Another case where there can be service degradation (for example, builds not getting triggered, or other instances) is when services may not be registering with the router. In order to diagnose this, examine the syslog on the production-builder-router-0 node. If you see errors that look like the ones below, a restart of a service may be called for. It's not always clear what service should be restarted though. If a build is not getting triggered, or an upload is failing, try restarting the hab services on the production-builder-jobsrv-0 node. You might also need to look at restarting the originsrv as well.

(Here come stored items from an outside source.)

-- ==== Sys2Proof/Machine/State.lean ====
section
/-! DEFINITION. The state of the machine: everything the spec gives the controller, its cards and their logical devices
(R20 to R43), the machine's fixed parameters (log 2), the outside world's pending accesses (log 1) and the outputs of the
last operation (log 4). -/

namespace Sys2Proof.Machine

/-- The 256-byte register file of a logical device (R40) as (index, byte) cells in one canonical form: indices strictly
rising, no cell holding what an unlisted index reads as (log 15). -/
abbrev Memory := List Host.Cell

/-- The protocol states of a card (R31). -/
inductive CardState where
  | waitForKey | sleep | isolation | config
deriving DecidableEq, Repr

/-- The two kinds of fatal configuration error (R285). -/
inductive FatalKind where
  /-- `DW.LDN` with a number no logical device of the CONFIG card has. -/
  | unknownLdn
  /-- A fifth memory-range item of one family for one logical device. -/
  | tooManyMemSlots
deriving DecidableEq, Repr

/-- One logical device of a card (R40). -/
structure LogicalDevice where
  /-- `number`: assigned in descriptor order from 0 (R40). -/
  number : Byte
  /-- `regs`: the register file (R40, R41, R43). -/
  regs : Memory
  /-- `ul_mask`: which memory slots use upper-limit addressing (R42). -/
  ulMask : Byte
deriving DecidableEq, Repr

/-- One attached card (R30). The driver's handle is the card's index in the chain (R49, log 20). -/
structure Card where
  /-- `state` (R31). -/
  state : CardState
  /-- `csn` (R33). -/
  csn : Byte
  /-- `id_checksum` (R34). -/
  idChecksum : Byte
  /-- `serial_pos` (R35). -/
  serialPos : Fin 72
  /-- `serial_pair`: true when the next pulse is the second of its bit (R36). -/
  serialPair : Bool
  /-- `serial_latch` (R37). -/
  serialLatch : Bool
  /-- `rom`; `rom_len` is its length (R38). -/
  rom : List Byte
  /-- `rom_pos` (R39). -/
  romPos : Nat
  /-- `lds` (R40). -/
  lds : List LogicalDevice
  /-- `has_cfg_cb`, `has_csn_cb`, `has_vr`, `has_vw` (R49). -/
  hooks : Hooks
deriving DecidableEq, Repr

/-- A reference to a logical device: its card's chain index and its own index on the card (R27). -/
structure DeviceRef where
  card : Nat
  device : Nat
deriving DecidableEq, Repr

/-- A memory range of the projection: base and size (R256). -/
structure MemRange where
  base : BitVec 32
  size : BitVec 32
deriving DecidableEq, Repr

/-- An IRQ descriptor of the projection (R256). -/
structure IrqSelect where
  /-- The interrupt line. -/
  line : Byte
  /-- Bit 1 of the type byte: active high. -/
  level : Bool
  /-- Bit 0 of the type byte: level triggered. -/
  type : Bool
deriving DecidableEq, Repr

/-- What a configuration-changed callback is told of a device (R256). Never kept in the state's architecture: it lives
in an event (R52). -/
structure Projection where
  activate : Bool
  mem : Vector MemRange 4
  mem32 : Vector MemRange 4
  io : Vector (BitVec 16) 8
  irq : Vector IrqSelect 2
  dma : Vector Byte 2
deriving DecidableEq, Repr

/-- The output events (R50). A card is named by its chain index. -/
inductive Event where
  | csnChanged (card : Nat) (csn : Byte)
  | configChanged (card : Nat) (ldn : Byte) (projection : Projection)
  | vendorWrite (card : Nat) (ldn reg value : Byte)
  /-- R284; `info` is the missing number, respectively the family 16 or 32 (R285). -/
  | fatal (kind : FatalKind) (info : Byte)
deriving DecidableEq, Repr

/-- What an operation returns: a byte on the bus, or the handle of the card just attached. -/
inductive Reply where
  | byte (b : Byte)
  | card (handle : Nat)
deriving DecidableEq, Repr

/-- The question put to a vendor-read hook (R51). -/
structure VendorAsk where
  card : Nat
  ldn : Byte
  reg : Byte
deriving DecidableEq, Repr

/-- Direction of a bus cycle. -/
inductive Direction where
  | read | write
deriving DecidableEq, Repr

/-- Width of a bus cycle wider than the ports (R66). -/
inductive WideWidth where
  | word | dword
deriving DecidableEq, Repr

/-- What the outside world can issue to the block: bus cycles and host calls (R90; log 1). -/
inductive Request where
  /-- A one-byte write of `v` to I/O address `port`. -/
  | write (port : Port) (v : Byte)
  /-- A one-byte read of I/O address `port`. -/
  | read (port : Port)
  /-- A 16-bit or 32-bit access at I/O address `port` (R66). -/
  | wide (dir : Direction) (width : WideWidth) (port : Port)
  | addCard (rom : List Byte) (hooks : Hooks)
  | setCsn (card : BitVec 32) (csn : Byte)
  | machineInit
  | machineTeardown
deriving DecidableEq, Repr

/-- The machine's state. -/
structure State where
  /-- `reg`, the latched register index (R22). -/
  reg : Byte
  /-- `key_pos` (R23). -/
  keyPos : BitVec 5
  /-- `read_port`, 0 while unmapped (R25). -/
  readPort : Port
  /-- `cards`, the first attached first (R21). -/
  cards : List Card
  /-- `isolated`, a chain index (R26). -/
  isolated : Option Nat
  /-- `cur_ld` (R27). -/
  curLd : Option DeviceRef
  /-- `fault` (R28). -/
  fault : Option FatalKind
  /-- The controller exists: created by machine_init, destroyed by machine_teardown (R20, R300; log 10). -/
  alive : Bool
  /-- The machine's parameters, never changed by any operation (R6, R52; log 2). -/
  cfg : Params
  /-- What the outside world has issued and the block has not served, oldest first (log 1). -/
  pending : List Request
  /-- The events of the last operation, in order (R50; log 4). -/
  events : List Event
  /-- What the last operation returned (log 4). -/
  ret : Option Reply
  /-- The vendor-read question of the last operation (R51; log 4). -/
  asked : Option VendorAsk
  /-- How many vendor bytes have been asked for (log 5). -/
  asks : Nat
deriving DecidableEq, Repr

/-- Why the machine stops. -/
inductive Fault where
  /-- Raised by every operation but machine_init once a fatal configuration error has been taken: "no operation is
  defined on a faulted controller" (R286, U8). Safe: the model stops where the spec says the session is over. -/
  | sessionOver (kind : FatalKind)
  /-- Raised by every operation but machine_init after machine_teardown: no controller exists (R300). Safe: the model
  stops where the spec has nothing (log 10). -/
  | noController
deriving DecidableEq, Repr

/-- Why an input has no meaning. -/
inductive Refusal where
  /-- Raised by an arm of `exec` without a meaning (there is none left). Safe. -/
  | notModelled (mnemonic : String)
  /-- Raised by add_card on a ROM shorter than its nine header bytes: "a precondition the model refuses to run without"
  (D16, U9). Safe. -/
  | romTooShort (length : Nat)
  /-- Raised by the step for a read of an address the block claims twice, or a write where the two fixed ports
  coincide (R206, R321, U2). Safe (log 7). -/
  | portOverlap (port : Port)
  /-- Raised by the step for a 16-bit or 32-bit access that covers a port of the block (R66, D18, U10). Safe (log 8). -/
  | wideAccess (port : Port)
  /-- Raised by the step for a record the decoder refuses; the step builds none (log 11). Safe. -/
  | undecodable (reason : DecodeError)
deriving DecidableEq, Repr

/-- The machine after machine_init (R301). -/
def State.reset : State :=
  { reg := 0x00
    keyPos := 0
    readPort := 0
    cards := []
    isolated := none
    curLd := none
    fault := none
    alive := true
    cfg := defaultParams
    pending := []
    events := []
    ret := none
    asked := none
    asks := 0 }

end Sys2Proof.Machine
end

Nov 17 01:52:34 ip-10-0-0-45 hab[3176]: builder-router.live(O): ERROR:habitat_builder_router::server: [err: NO_SHARD, msg: rt:route:2]
Nov 17 01:52:34 ip-10-0-0-45 hab[3176]: builder-router.live(O): ERROR:habitat_builder_router::server: [err: NO_SHARD, msg: rt:route:2]
Nov 17 01:52:35 ip-10-0-0-45 hab[3176]: builder-router.live(O): ERROR:habitat_builder_router::server: [err: NO_SHARD, msg: rt:route:2]

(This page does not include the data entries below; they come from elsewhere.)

-- ==== Sys2Proof/Machine/Step.lean ====
section
/-! DEFINITION. One step: the block serves the oldest pending access (R13, R69, R71; log 1). -/

namespace Sys2Proof.Machine

/-- Runs the operation whose record an access makes. -/
def runRecord (bytes : List Byte) (s : State) : Host.Outcome State Fault Refusal :=
  match decode bytes with
  | .ok (i, _) => exec i s
  | .error e => .refused (.undecodable e)

/-- Serves one access. DESIGN CHOICE (log 23): what the routing refuses is refused first, also on a faulted or destroyed
controller; the faults of those are found when the operation runs. -/
def serve (r : Request) (s : State) : Host.Outcome State Fault Refusal :=
  match route s r with
  | .operation bytes => runRecord bytes s
  | .unclaimed => unclaimedAccess s
  | .stop why => .refused why

/-- The oldest pending access is served; with none pending the block waits as it is (log 1). -/
def step (s : State) : Host.Outcome State Fault Refusal :=
  match s.pending with
  | [] => .next s
  | r :: rest => serve r (s.withPending rest)

/-- The state whose next step runs the table row's word `w` (log 1). -/
def State.withFetchWord (s : State) (nbits w : Nat) : State := s.issueWord nbits w

end Sys2Proof.Machine
end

Missing ens4 network interfaces on workers

Currently, the ens4 network interface on our workers appears to get lost for an as-yet-undetermined reason. The interface can legitimately "disappear" when it has been used in the network namespace of a running build, but it should be returned afterward.

The fix is being worked on, but in the meantime, if you suspect the interfaces have really been lost (e.g., there aren't any builds running on the worker, but there's no ens4 interface present), you can use the probe-workers.sh script to restart the network stack on the offending machines.

To simply probe workers in the live environment, but perform no restarts, run the following:

probe-workers.sh live

(To do so in acceptance, just use acceptance instead of live.)

To then restart the networking stacks of machines without an interface, add the -r option:

probe-workers.sh -r live

NOTE: This script assumes you've set up your SSH configuration using the scripts in the ssh_helpers directory!